● **PROBLEM TO WORK ON**
Only the line containing "decode Config.Params.known (.cmd 9#8" and the lines after it, through the end of the data below, are to be returned, each exactly as it stands.

● **WORKING DATA**
────────────────────────────────────────
-- ==== Sys2Proof/Machine/Flags.lean ====
section
/-! DEFINITION. The CTRL word (10_state R15, 30_encoding R61): its masks, its fields, the words the device accepts, the
word the configuration asks for, and what an expiry does with it (60_exceptions R162 to R165). The block has no arithmetic
flags (10_state R20). -/

namespace Sys2Proof.Machine

/-! Masks of 30_encoding R61. -/

/-- EN, bit 0. -/
def maskEn : Word := 0x00000001#32
/-- RST, bit 1. -/
def maskRst : Word := 0x00000002#32
/-- EXT, bit 3. -/
def maskExt : Word := 0x00000008#32
/-- CLK1M, bit 4. -/
def maskClk1m : Word := 0x00000010#32

/-! Fields of 30_encoding R61. -/

/-- EN: counting. -/
def ctrlEn (w : Word) : Bool := w.getLsbD 0
/-- RST: reset on expiry. -/
def ctrlRst (w : Word) : Bool := w.getLsbD 1
/-- INTR: interrupt on expiry. -/
def ctrlIntr (w : Word) : Bool := w.getLsbD 2
/-- EXT: external pulse on expiry. -/
def ctrlExt (w : Word) : Bool := w.getLsbD 3
/-- CLK1M: the 1 MHz clock source. -/
def ctrlClk1m (w : Word) : Bool := w.getLsbD 4
/-- SCOPE, bit 6 first (92_eei_decisions D11). -/
def ctrlScope (w : Word) : BitVec 2 := w.extractLsb' 5 2
/-- Bits 31:7, reserved. -/
def ctrlReservedBits (w : Word) : BitVec 25 := w.extractLsb' 7 25

/-- `enc_scope` of 30_encoding R62. -/
def encScope : ScopeName → Word
  | .soc => 0x00000000#32
  | .system => 0x00000020#32
  | .cpu => 0x00000040#32

/-- `enc_ctrl_flags` of 30_encoding R63; EN is not part of it. -/
def encCtrlFlags (cfg : ResolvedConfiguration) : Word :=
  maskRst ||| maskClk1m ||| encScope cfg.resetScope ||| (if cfg.externalSignal then maskExt else 0#32)

/-- The requires of 40_register_interface R100, in its order: why the device refuses a CTRL word, or none (log entry 28
on the order). -/
def ctrlRefusal (v : Word) : Option Refusal :=
  if ctrlReservedBits v ≠ 0#25 ∨ ctrlScope v = 0b11#2 then some .ctrlReserved
  else if ctrlEn v && !ctrlClk1m v then some .ctrlClockSource
  else if ctrlEn v && !ctrlRst v && !ctrlIntr v then some .ctrlNoAction
  else none

/-- The part of the system SCOPE names (60_exceptions R162). -/
def scopeOf (w : Word) : ResetScope :=
  if ctrlScope w = 0b00#2 then .soc
  else if ctrlScope w = 0b01#2 then .fullChip
  else if ctrlScope w = 0b10#2 then .cpuOnly
  else .notDefined

/-- The pulse an expiry drives, if EXT asks for one (60_exceptions R164). -/
def pulseOf (d : Device) : Option Pulse :=
  if ctrlExt d.ctrl then some { ticks := d.rwDur, activeHigh := d.rwPol, pushPull := d.rwDrive } else none

/-- The actions of an expiry (60_exceptions R162 to R165): each is taken when its own bit is set; with neither RST nor
INTR the record is `unspecified`. -/
def expiryActions (d : Device) : ExpiryRecord :=
  if !ctrlRst d.ctrl && !ctrlIntr d.ctrl then .unspecified (pulseOf d)
  else .actions (if ctrlRst d.ctrl then some (scopeOf d.ctrl) else none) (ctrlIntr d.ctrl) (pulseOf d)

/-- The controller state of 10_state R20: Armed exactly when bit 0 of the mirror is set. -/
def Controller.armed (c : Controller) : Bool := ctrlEn c.ctrl

end Sys2Proof.Machine
end

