-- ==== Sys2Proof/Certificates/Slice0/Obligations.lean ====
section
/-! DEFINITION. The statements about the model. Each docstring names the rule of the spec it formalises. States are
arbitrary: no statement is about a run from reset unless it says so. -/

open Sys2Proof Sys2Proof.Machine

/-! ## Register transactions -/

/-- 40_register_interface R92 (RD_STATUS) and R90: the counter is returned and recorded, and nothing else changes. -/
def Obligations.StatusReadReturnsCounter : Prop :=
  ∀ s : State, CallMayEnter s → s.iface = .device →
    exec .rdStatus s = .next { s with
      result := some (.word s.dev.counter)
      trace := s.trace ++ [.read .status s.dev.counter] }

/-- 40_register_interface R93, R94: a read of RELOAD_VALUE and of RESTART returns a free word (for EVERY word there are
free values that give it) and changes nothing but the trace, the answer and the free values. -/
def Obligations.OpenReadsReturnAnyWord : Prop :=
  ∀ (s : State) (v : Word), CallMayEnter s → s.iface = .device →
    (∃ f, exec .rdReloadValue s = .next { s with
        result := some (.word s.free.reloadRead)
        trace := s.trace ++ [.read .reloadValue s.free.reloadRead], free := f }) ∧
    (∃ f, exec .rdRestart s = .next { s with
        result := some (.word s.free.restartRead)
        trace := s.trace ++ [.read .restart s.free.restartRead], free := f }) ∧
    (∃ f g, exec .rdReloadValue { s with free := f } = .next { s with
        result := some (.word v), trace := s.trace ++ [.read .reloadValue v], free := g }) ∧
    (∃ f g, exec .rdRestart { s with free := f } = .next { s with
        result := some (.word v), trace := s.trace ++ [.read .restart v], free := g })

/-- 40_register_interface R95: bit 0 of a CTRL read is dev.ctrl[0]; the other bits are free, and no device state
changes. -/
def Obligations.CtrlReadPromisesBitZero : Prop :=
  ∀ s : State, CallMayEnter s → s.iface = .device →
    (∃ v f, v.getLsbD 0 = s.dev.ctrl.getLsbD 0 ∧
      exec .rdCtrl s = .next { s with
        result := some (.word v), trace := s.trace ++ [.read .ctrl v], free := f }) ∧
    (∀ v : Word, v.getLsbD 0 = s.dev.ctrl.getLsbD 0 →
      ∃ f g, exec .rdCtrl { s with free := f } = .next { s with
        result := some (.word v), trace := s.trace ++ [.read .ctrl v], free := g })

/-- 40_register_interface R96: bits 11:0, 30 and 31 of a RESET_WIDTH read are the three fields; the other bits are free,
and no device state changes. -/
def Obligations.ResetWidthReadShowsFields : Prop :=
  ∀ s : State, CallMayEnter s → s.iface = .device →
    (∃ v f, (v.extractLsb' 0 12 = s.dev.rwDur ∧ v.getLsbD 30 = s.dev.rwDrive ∧ v.getLsbD 31 = s.dev.rwPol) ∧
      exec .rdResetWidth s = .next { s with
        result := some (.word v), trace := s.trace ++ [.read .resetWidth v], free := f }) ∧
    (∀ v : Word, v.extractLsb' 0 12 = s.dev.rwDur → v.getLsbD 30 = s.dev.rwDrive → v.getLsbD 31 = s.dev.rwPol →
      ∃ f g, exec .rdResetWidth { s with free := f } = .next { s with
        result := some (.word v), trace := s.trace ++ [.read .resetWidth v], free := g })

/-- 40_register_interface R98: a RELOAD_VALUE write replaces dev.reload and touches nothing else of the device. -/
def Obligations.ReloadWriteLeavesCounter : Prop :=
  ∀ (s : State) (v : Word), CallMayEnter s → s.iface = .device →
    exec (.wrReloadValue v) s = .next { s with
      dev := { s.dev with reload := v }
      result := none, trace := s.trace ++ [.write .reloadValue v] }

/-- 40_register_interface R99: the magic write reloads the counter, with the timer enabled or not, and sets no other
field. -/
def Obligations.RestartMagicReloadsCounter : Prop :=
  ∀ s : State, CallMayEnter s → s.iface = .device →
    exec .wrRestartMagic s = .next { s with
      dev := { s.dev with counter := s.dev.reload }
      result := none, trace := s.trace ++ [.write .restart (s.par.restartMagic.setWidth 32)] }

/-- 40_register_interface R100: a word that meets the three requires replaces CTRL, and the counter is reloaded only by a
0 to 1 change of EN when ENABLE_RELOADS holds; any other word is refused. -/
def Obligations.CtrlWriteTakesEffect : Prop :=
  ∀ (s : State) (v : Word), CallMayEnter s → s.iface = .device →
    (CtrlDefined v →
      exec (.wrCtrl v) s = .next { s with
        dev := { s.dev with
          ctrl := v
          counter :=
            if s.dev.ctrl.getLsbD 0 = false ∧ v.getLsbD 0 = true ∧ s.par.enableReloads = true
            then s.dev.reload else s.dev.counter }
        result := none, trace := s.trace ++ [.write .ctrl v] }) ∧
    (¬ CtrlDefined v → ∃ r, exec (.wrCtrl v) s = .refused r)

/-- 40_register_interface R102 to R105: a tagged write stores the duration and the one flag its selector names. -/
def Obligations.TaggedWriteStoresDurationAndOneFlag : Prop :=
  ∀ (s : State) (dur : BitVec 12), CallMayEnter s → s.iface = .device →
    exec (.wrResetWidthPushPull 0#12 dur) s = .next { s with
      dev := { s.dev with rwDur := dur, rwDrive := true }
      result := none, trace := s.trace ++ [.write .resetWidth (s.par.pushPullMagic ++ 0#12 ++ dur)] } ∧
    exec (.wrResetWidthOpenDrain 0#12 dur) s = .next { s with
      dev := { s.dev with rwDur := dur, rwDrive := false }
      result := none, trace := s.trace ++ [.write .resetWidth (s.par.openDrainMagic ++ 0#12 ++ dur)] } ∧
    exec (.wrResetWidthActiveHigh 0#12 dur) s = .next { s with
      dev := { s.dev with rwDur := dur, rwPol := true }
      result := none, trace := s.trace ++ [.write .resetWidth (s.par.activeHighMagic ++ 0#12 ++ dur)] } ∧
    exec (.wrResetWidthActiveLow 0#12 dur) s = .next { s with
      dev := { s.dev with rwDur := dur, rwPol := false }
      result := none, trace := s.trace ++ [.write .resetWidth (s.par.activeLowMagic ++ 0#12 ++ dur)] }

/-- 40_register_interface R97, R100, R106, R108 and the requires of R101 (U1 to U8): the device gives a STATUS write, a RESTART
write of another word, a RESET_WIDTH write with another selector, a tagged one with bits 23:12 not zero, and a CTRL write that
breaks one of R100's requires, no meaning. The names of the refusals are the model's (log entry 27), and so is which name a
CTRL word that breaks two requires gets (log entry 28). -/
def Obligations.UndefinedWritesRefused : Prop :=
  ∀ (s : State) (v : Word) (zero dur : BitVec 12), CallMayEnter s → s.iface = .device →
    exec (.wrStatus v) s = .refused .statusReadOnly ∧
    exec (.wrRestartOther v) s = .refused .restartNotMagic ∧
    exec (.wrResetWidthOther v) s = .refused .resetWidthSelector ∧
    (zero ≠ 0#12 →
      exec (.wrResetWidthPushPull zero dur) s = .refused .resetWidthZeroField ∧
      exec (.wrResetWidthOpenDrain zero dur) s = .refused .resetWidthZeroField ∧
      exec (.wrResetWidthActiveHigh zero dur) s = .refused .resetWidthZeroField ∧
      exec (.wrResetWidthActiveLow zero dur) s = .refused .resetWidthZeroField) ∧
    (v.extractLsb' 7 25 ≠ 0#25 ∨ v.extractLsb' 5 2 = 3#2 → exec (.wrCtrl v) s = .refused .ctrlReserved) ∧
    (v.extractLsb' 7 25 = 0#25 → v.extractLsb' 5 2 ≠ 3#2 → v.getLsbD 0 = true → v.getLsbD 4 = false →
      exec (.wrCtrl v) s = .refused .ctrlClockSource) ∧
    (v.extractLsb' 7 25 = 0#25 → v.extractLsb' 5 2 ≠ 3#2 → v.getLsbD 0 = true → v.getLsbD 4 = true →
      v.getLsbD 1 = false → v.getLsbD 2 = false → exec (.wrCtrl v) s = .refused .ctrlNoAction)
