-- ==== Sys2Proof/Tests/Slice0.lean ====
section
/-! SUPPORT. Tests: ill-formed terms, decoding of words written out from spec/30_encoding and spec/95_test_vectors, the
vectors of 95_test_vectors (expected values copied from there), and for every obligation with hypotheses a concrete state
and operands that meet them. -/

namespace Sys2Proof.Tests

open Sys2Proof Sys2Proof.Machine

/-! ## Small states -/

/-- The state an answer gives, if it gives one. -/
def after : Answer → Option State
  | .next s => some s
  | .fault _ => none
  | .refused _ => none

/-- The refusal an answer is, if it is one. -/
def refusalOf : Answer → Option Refusal
  | .refused r => some r
  | .next _ => none
  | .fault _ => none

/-- The fault an answer is, if it is one. -/
def faultOf : Answer → Option Fault
  | .fault f => some f
  | .next _ => none
  | .refused _ => none

/-- The state after reset, with every free bit set instead of open, so that a test can be evaluated: a test expects only
what the spec fixes, whatever these bits are. -/
def plain : State :=
  { State.reset with free := {
      reloadRead := 0xFFFFFFFF#32, restartRead := 0xFFFFFFFF#32, ctrlRead := 0x7FFFFFFF#31, rwRead := 0x3FFFF#18
      fall := 0#32, next := 0 } }

/-- A device with these registers, no controller. -/
def dev (counter reload ctrl : Word) : State :=
  { plain with dev := { plain.dev with counter := counter, reload := reload, ctrl := ctrl } }

/-- With these RESET_WIDTH fields. -/
def width (dur : BitVec 12) (drive pol : Bool) (s : State) : State :=
  { s with dev := { s.dev with rwDur := dur, rwDrive := drive, rwPol := pol } }

/-- With a controller of this mirror. -/
def ctl (mirror : Word) (s : State) : State :=
  { s with ctl := some { ctrl := mirror, timeout := 30, maxHwHeartbeatMs := 4294967 } }

/-- With the recording fake in place of the device. -/
def fake (s : State) : State := { s with iface := .fake }

/-- With this schedule. -/
def sched (ms : List Mover) (s : State) : State := { s with moves := ms }

/-- With the caller waiting inside force_reset. -/
def waiting (us : Nat) (s : State) : State := { s with seq := .running .forceReset 4 [], blockUs := us }

/-- With the host about to call. -/
def calling (pk : Packet) (s : State) : State := { s with inbox := [pk] }

/-- In the middle of start(30), after its first write: EN is set in the mirror and CTRL is 0. -/
def midStart : State :=
  { ctl 0x33#32 (dev 500#32 9#32 0#32) with
    seq := .running .start 1 [.load 30000000#32, .restart, .writeMirror], trace := [.write .ctrl 0#32] }

/-- What the call of an answer has given back. -/
def resultOf (a : Answer) : Option CallResult := (after a).bind (·.result)

/-- The word of an answer's last result. -/
def wordOf (a : Answer) : Option Word :=
  match resultOf a with
  | some (.word v) => some v
  | some .ok => none
  | some (.number _) => none
  | some (.configurationError _) => none
  | none => none

/-- Disarmed by stop, full-chip scope, no external signal: mirror 0x32. -/
def disarmed : State := ctl 0x32#32 (dev 500#32 30000000#32 0x32#32)

/-- Armed, as disarmed: mirror 0x33. -/
def armed (counter : Word) : State := ctl 0x33#32 (dev counter 30000000#32 0x33#32)

/-- A configuration with these two flags and this duration. -/
def config (pushPull activeHigh : Bool) (d : Option Nat) : ResolvedConfiguration :=
  { externalSignal := false, pushPull := pushPull, activeHigh := activeHigh, pulseDurationTicks := d }

/-! ## Well-formedness (30_encoding R75, 42_reset_signal R131) -/

theorem test_wf_restart_other_refuses_magic :
    (Instr.wrRestartOther 0x4755#32).wellFormed Config.Params.known = false ∧
    (Instr.wrRestartOther 0xFFFF4755#32).wellFormed Config.Params.known = true := by decide

theorem test_wf_reset_width_other_refuses_each_selector :
    (Instr.wrResetWidthOther 0xA80003E8#32).wellFormed Config.Params.known = false ∧
    (Instr.wrResetWidthOther 0x8A0003E8#32).wellFormed Config.Params.known = false ∧
    (Instr.wrResetWidthOther 0xA50003E8#32).wellFormed Config.Params.known = false ∧
    (Instr.wrResetWidthOther 0x5A0003E8#32).wellFormed Config.Params.known = false ∧
    (Instr.wrResetWidthOther 0xAD0003E8#32).wellFormed Config.Params.known = true := by decide

theorem test_wf_configure_refuses_long_pulse :
    (Instr.configureResetSignal (config true true (some 4096))).wellFormed Config.Params.known = false ∧
    (Instr.configureResetSignal (config true true (some 4095))).wellFormed Config.Params.known = true := by decide

/-! ## Decoding: words of 30_encoding R60, R75 and 95_test_vectors PR1 to PR6 -/

theorem test_decode_reads :
    decode Config.Params.known (.bus 0x00000000000#48) = .ok .rdStatus ∧
    decode Config.Params.known (.bus 0x00400000000#48) = .ok .rdReloadValue ∧
    decode Config.Params.known (.bus 0x00800000000#48) = .ok .rdRestart ∧
    decode Config.Params.known (.bus 0x00C00000000#48) = .ok .rdCtrl ∧
    decode Config.Params.known (.bus 0x01800000000#48) = .ok .rdResetWidth := by decide

theorem test_decode_plain_writes :
    decode Config.Params.known (.bus 0x10012345678#48) = .ok (.wrStatus 0x12345678#32) ∧
    decode Config.Params.known (.bus 0x10401C9C380#48) = .ok (.wrReloadValue 30000000#32) ∧
    decode Config.Params.known (.bus 0x104FFFFFED8#48) = .ok (.wrReloadValue 4294967000#32) ∧
    decode Config.Params.known (.bus 0x10C00000033#48) = .ok (.wrCtrl 0x33#32) := by decide

theorem test_decode_restart :
    decode Config.Params.known (.bus 0x10800004755#48) = .ok .wrRestartMagic ∧
    decode Config.Params.known (.bus 0x10800000000#48) = .ok (.wrRestartOther 0#32) ∧
    decode Config.Params.known (.bus 0x108FFFF4755#48) = .ok (.wrRestartOther 0xFFFF4755#32) := by decide

theorem test_decode_reset_width :
    decode Config.Params.known (.bus 0x118A80003E8#48) = .ok (.wrResetWidthPushPull 0#12 1000#12) ∧
    decode Config.Params.known (.bus 0x1188A000000#48) = .ok (.wrResetWidthOpenDrain 0#12 0#12) ∧
    decode Config.Params.known (.bus 0x118A50003E8#48) = .ok (.wrResetWidthActiveHigh 0#12 1000#12) ∧
    decode Config.Params.known (.bus 0x1185A0000FF#48) = .ok (.wrResetWidthActiveLow 0#12 255#12) ∧
    decode Config.Params.known (.bus 0x118A8001000#48) = .ok (.wrResetWidthPushPull 1#12 0#12) ∧
    decode Config.Params.known (.bus 0x118AD0003E8#48) = .ok (.wrResetWidthOther 0xAD0003E8#32) := by decide

theorem test_decode_operations :
    decode Config.Params.known (.cmd 0#8 (.config (config true false none))) = .ok (.attach (config true false none)) ∧
    decode Config.Params.known (.cmd 1#8 (.seconds 30)) = .ok (.start 30) ∧
    decode Config.Params.known (.cmd 2#8 .nothing) = .ok .stop ∧
    decode Config.Params.known (.cmd 3#8 .nothing) = .ok .ping ∧
    decode Config.Params.known (.cmd 4#8 (.seconds 5000)) = .ok (.setTimeout 5000) ∧
    decode Config.Params.known (.cmd 5#8 .nothing) = .ok .forceReset ∧
    decode Config.Params.known (.cmd 6#8 .nothing) = .ok .currentTimeout ∧
    decode Config.Params.known (.cmd 7#8 .nothing) = .ok .maxTimeout ∧
    decode Config.Params.known (.cmd 8#8 (.ticks (some 4096))) = .ok (.validatePulseDuration (some 4096)) ∧
    decode Config.Params.known (.cmd 9#8 (.config (config false true none))) =
      .ok (.configureResetSignal (config false true none)) ∧
    decode Config.Params.known (.cmd 10#8 (.flag true)) = .ok (.setDriveMode true) ∧
    decode Config.Params.known (.cmd 11#8 (.flag false)) = .ok (.setPolarity false) := by decide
────────────────────────────────────────
● **RESULT OF THE TASK**
    decode Config.Params.known (.cmd 9#8 (.config (config false true none))) =
      .ok (.configureResetSignal (config false true none)) ∧
    decode Config.Params.known (.cmd 10#8 (.flag true)) = .ok (.setDriveMode true) ∧
    decode Config.Params.known (.cmd 11#8 (.flag false)) = .ok (.setPolarity false) := by decide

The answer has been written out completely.